> **Required work**
Count how many lines hold "hops" in the records, and respond with that number by itself.

> **Exercise data**
-- ==== Sys2Proof/Laws/FrameLogLine.lean ====
section
/-!
SUPPORT. What each operation and command of Machine/LogLine.lean leaves unchanged.
-/
namespace Sys2Proof.Machine

set_option linter.unreachableTactic false
set_option linter.unusedTactic false
set_option linter.tactic.unusedName false

theorem keep_updLlPeer (s : State) (a : Fin 34) (f : LlPeer → LlPeer) :
    Keeps [.ll] s (updLlPeer s a f) := by
  unfold updLlPeer
  repeat' first
    | with_reducible assumption
    | (extract_lets -merge +onlyGivenNames x
       first
       | (refine Keeps.cut (x := x) (fun hx => ?_) ?_; (on_goal 1 => clear_value x)
          (on_goal 2 => (unfold x; clear x)))
       | (refine Keeps.cut (x := x.2) (fun hx => ?_) ?_; (on_goal 1 => clear_value x)
          (on_goal 2 => (unfold x; clear x)))
       | clear_value x)
    | with_reducible apply Keeps.refl
    | with_reducible apply Keeps.upd_ll
    | decide

theorem keep_sendLl (s : State) (k kind hops step : Nat) (more : Bool) (dst r1 r2 : Nat) (payload : Bytes) (m : Nat) :
    Keeps [.ll, .locker] s (sendLl s k kind hops step more dst r1 r2 payload m) := by
  unfold sendLl
  repeat' first
    | with_reducible assumption
    | (extract_lets -merge +onlyGivenNames x
       first
       | (refine Keeps.cut (x := x) (fun hx => ?_) ?_; (on_goal 1 => clear_value x)
          (on_goal 2 => (unfold x; clear x)))
       | (refine Keeps.cut (x := x.2) (fun hx => ?_) ?_; (on_goal 1 => clear_value x)
          (on_goal 2 => (unfold x; clear x)))
       | clear_value x)
    | with_reducible apply Keeps.refl
    | with_reducible apply Keeps.ite
    | with_reducible apply Keeps.then_ (keep_useSlot ..)
    | split
    | with_reducible apply Keeps.upd_ll
    | decide

theorem keep_noteStep (s : State) (a : Fin 34) :
    Keeps [.ll, .log] s (noteStep s a) := by
  unfold noteStep
  repeat' first
    | with_reducible assumption
    | (extract_lets -merge +onlyGivenNames x
       first
       | (refine Keeps.cut (x := x) (fun hx => ?_) ?_; (on_goal 1 => clear_value x)
          (on_goal 2 => (unfold x; clear x)))
       | (refine Keeps.cut (x := x.2) (fun hx => ?_) ?_; (on_goal 1 => clear_value x)
          (on_goal 2 => (unfold x; clear x)))
       | clear_value x)
    | with_reducible apply Keeps.refl
    | with_reducible apply Keeps.then_ (keep_logInfo ..)
    | with_reducible apply Keeps.upd_ll
    | decide
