@[simp] theorem updLaw_variant (s : State) (i : Fin 96) (f : Law → Law) :
    (updLaw s i f).variant = s.variant := rfl
@[simp] theorem updLaw_mono (s : State) (i : Fin 96) (f : Law → Law) :
    (updLaw s i f).mono = s.mono := rfl
@[simp] theorem updLaw_free (s : State) (i : Fin 96) (f : Law → Law) :
    (updLaw s i f).free = s.free := rfl
@[simp] theorem updLaw_landfall (s : State) (i : Fin 96) (f : Law → Law) :
    (updLaw s i f).landfall = s.landfall := rfl
@[simp] theorem updLaw_chart (s : State) (i : Fin 96) (f : Law → Law) :
    (updLaw s i f).chart = s.chart := rfl
@[simp] theorem updLaw_cfg (s : State) (i : Fin 96) (f : Law → Law) :
    (updLaw s i f).cfg = s.cfg := rfl
@[simp] theorem updLaw_flash (s : State) (i : Fin 96) (f : Law → Law) :
    (updLaw s i f).flash = s.flash := rfl
@[simp] theorem updLaw_outlet (s : State) (i : Fin 96) (f : Law → Law) :
    (updLaw s i f).outlet = s.outlet := rfl
@[simp] theorem updLaw_cooling (s : State) (i : Fin 96) (f : Law → Law) :
    (updLaw s i f).cooling = s.cooling := rfl
@[simp] theorem updLaw_drive (s : State) (i : Fin 96) (f : Law → Law) :
    (updLaw s i f).drive = s.drive := rfl
@[simp] theorem updLaw_rdr (s : State) (i : Fin 96) (f : Law → Law) :
    (updLaw s i f).rdr = s.rdr := rfl
@[simp] theorem updLaw_mer (s : State) (i : Fin 96) (f : Law → Law) :
    (updLaw s i f).mer = s.mer := rfl
@[simp] theorem updLaw_com (s : State) (i : Fin 96) (f : Law → Law) :
    (updLaw s i f).com = s.com := rfl
@[simp] theorem updLaw_disp (s : State) (i : Fin 96) (f : Law → Law) :
    (updLaw s i f).disp = s.disp := rfl
@[simp] theorem updLaw_lk (s : State) (i : Fin 96) (f : Law → Law) :
    (updLaw s i f).lk = s.lk := rfl
@[simp] theorem updLaw_txl (s : State) (i : Fin 96) (f : Law → Law) :
    (updLaw s i f).txl = s.txl := rfl
@[simp] theorem updLaw_safe (s : State) (i : Fin 96) (f : Law → Law) :
    (updLaw s i f).safe = s.safe := rfl
@[simp] theorem updLaw_ll (s : State) (i : Fin 96) (f : Law → Law) :
    (updLaw s i f).ll = s.ll := rfl
@[simp] theorem updLaw_mgr (s : State) (i : Fin 96) (f : Law → Law) :
    (updLaw s i f).mgr = s.mgr := rfl
@[simp] theorem updLaw_wrk (s : State) (i : Fin 96) (f : Law → Law) :
    (updLaw s i f).wrk = s.wrk := rfl
@[simp] theorem updLaw_host (s : State) (i : Fin 96) (f : Law → Law) :
    (updLaw s i f).host = s.host := rfl
@[simp] theorem updLaw_locker (s : State) (i : Fin 96) (f : Law → Law) :
    (updLaw s i f).locker = s.locker := rfl
@[simp] theorem updLaw_fw (s : State) (i : Fin 96) (f : Law → Law) :
    (updLaw s i f).fw = s.fw := rfl
@[simp] theorem updLaw_tamper (s : State) (i : Fin 96) (f : Law → Law) :
    (updLaw s i f).tamper = s.tamper := rfl
@[simp] theorem updLaw_log (s : State) (i : Fin 96) (f : Law → Law) :
    (updLaw s i f).log = s.log := rfl
@[simp] theorem updLaw_flt (s : State) (i : Fin 96) (f : Law → Law) :
    (updLaw s i f).flt = s.flt := rfl
@[simp] theorem updLaw_pwr (s : State) (i : Fin 96) (f : Law → Law) :
    (updLaw s i f).pwr = s.pwr := rfl
@[simp] theorem updLaw_merStage (s : State) (i : Fin 96) (f : Law → Law) :
    (updLaw s i f).merStage = s.merStage := rfl
@[simp] theorem updLaw_pending (s : State) (i : Fin 96) (f : Law → Law) :
    (updLaw s i f).pending = s.pending := rfl
@[simp] theorem updLaw_sx_channel (s : State) (i : Fin 96) (f : Law → Law) :
    (updLaw s i f).sx.channel = s.sx.channel := rfl
@[simp] theorem updLaw_sx_cell (s : State) (i : Fin 96) (f : Law → Law) :
    (updLaw s i f).sx.cell = s.sx.cell := rfl
@[simp] theorem updLaw_sx_stage (s : State) (i : Fin 96) (f : Law → Law) :
    (updLaw s i f).sx.stage = s.sx.stage := rfl
@[simp] theorem updLaw_sx_aux (s : State) (i : Fin 96) (f : Law → Law) :
    (updLaw s i f).sx.aux = s.sx.aux := rfl
@[simp] theorem updLaw_sx_sd (s : State) (i : Fin 96) (f : Law → Law) :
    (updLaw s i f).sx.sd = s.sx.sd := rfl
@[simp] theorem updLaw_sx_cool (s : State) (i : Fin 96) (f : Law → Law) :
    (updLaw s i f).sx.cool = s.sx.cool := rfl
@[simp] theorem updLaw_sx_uscFired (s : State) (i : Fin 96) (f : Law → Law) :
    (updLaw s i f).sx.uscFired = s.sx.uscFired := rfl
@[simp] theorem updLaw_sx_uscLevel (s : State) (i : Fin 96) (f : Law → Law) :
    (updLaw s i f).sx.uscLevel = s.sx.uscLevel := rfl
@[simp] theorem updLaw_sx_ppsStamp (s : State) (i : Fin 96) (f : Law → Law) :
    (updLaw s i f).sx.ppsStamp = s.sx.ppsStamp := rfl
@[simp] theorem updLaw_sx_ppsNs (s : State) (i : Fin 96) (f : Law → Law) :
    (updLaw s i f).sx.ppsNs = s.sx.ppsNs := rfl
@[simp] theorem updLaw_sx_count (s : State) (i : Fin 96) (f : Law → Law) :
    (updLaw s i f).sx.count = s.sx.count := rfl
@[simp] theorem updLaw_sx_countAt (s : State) (i : Fin 96) (f : Law → Law) :
    (updLaw s i f).sx.countAt = s.sx.countAt := rfl
@[simp] theorem updLaw_sx_syncPeriod (s : State) (i : Fin 96) (f : Law → Law) :
    (updLaw s i f).sx.syncPeriod = s.sx.syncPeriod := rfl
@[simp] theorem updLaw_sx_syncAt (s : State) (i : Fin 96) (f : Law → Law) :
    (updLaw s i f).sx.syncAt = s.sx.syncAt := rfl
@[simp] theorem updLaw_sx_syncOut (s : State) (i : Fin 96) (f : Law → Law) :
    (updLaw s i f).sx.syncOut = s.sx.syncOut := rfl
@[simp] theorem updLaw_sx_laneFree (s : State) (i : Fin 96) (f : Law → Law) :
    (updLaw s i f).sx.laneFree = s.sx.laneFree := rfl
@[simp] theorem updLaw_sx_laneBusy (s : State) (i : Fin 96) (f : Law → Law) :
    (updLaw s i f).sx.laneBusy = s.sx.laneBusy := rfl
@[simp] theorem updLaw_sx_loadChart (s : State) (i : Fin 96) (f : Law → Law) :
    (updLaw s i f).sx.loadChart = s.sx.loadChart := rfl
@[simp] theorem updLaw_sx_loadMeas (s : State) (i : Fin 96) (f : Law → Law) :
    (updLaw s i f).sx.loadMeas = s.sx.loadMeas := rfl
@[simp] theorem updLaw_sx_fixLast (s : State) (i : Fin 96) (f : Law → Law) :
    (updLaw s i f).sx.fixLast = s.sx.fixLast := rfl
@[simp] theorem updLaw_sx_fixTime (s : State) (i : Fin 96) (f : Law → Law) :
    (updLaw s i f).sx.fixTime = s.sx.fixTime := rfl
@[simp] theorem updLaw_sx_up (s : State) (i : Fin 96) (f : Law → Law) :
    (updLaw s i f).sx.up = s.sx.up := rfl
@[simp] theorem updLaw_sx_beating (s : State) (i : Fin 96) (f : Law → Law) :
    (updLaw s i f).sx.beating = s.sx.beating := rfl
@[simp] theorem updLaw_sx_helmLost (s : State) (i : Fin 96) (f : Law → Law) :
    (updLaw s i f).sx.helmLost = s.sx.helmLost := rfl
@[simp] theorem updLaw_sx_shareAt (s : State) (i : Fin 96) (f : Law → Law) :
    (updLaw s i f).sx.shareAt = s.sx.shareAt := rfl
@[simp] theorem updLaw_sx_law (s : State) (i : Fin 96) (f : Law → Law) :
    (updLaw s i f).sx.law = upd s.sx.law i f := rfl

> **Solved exercise**
2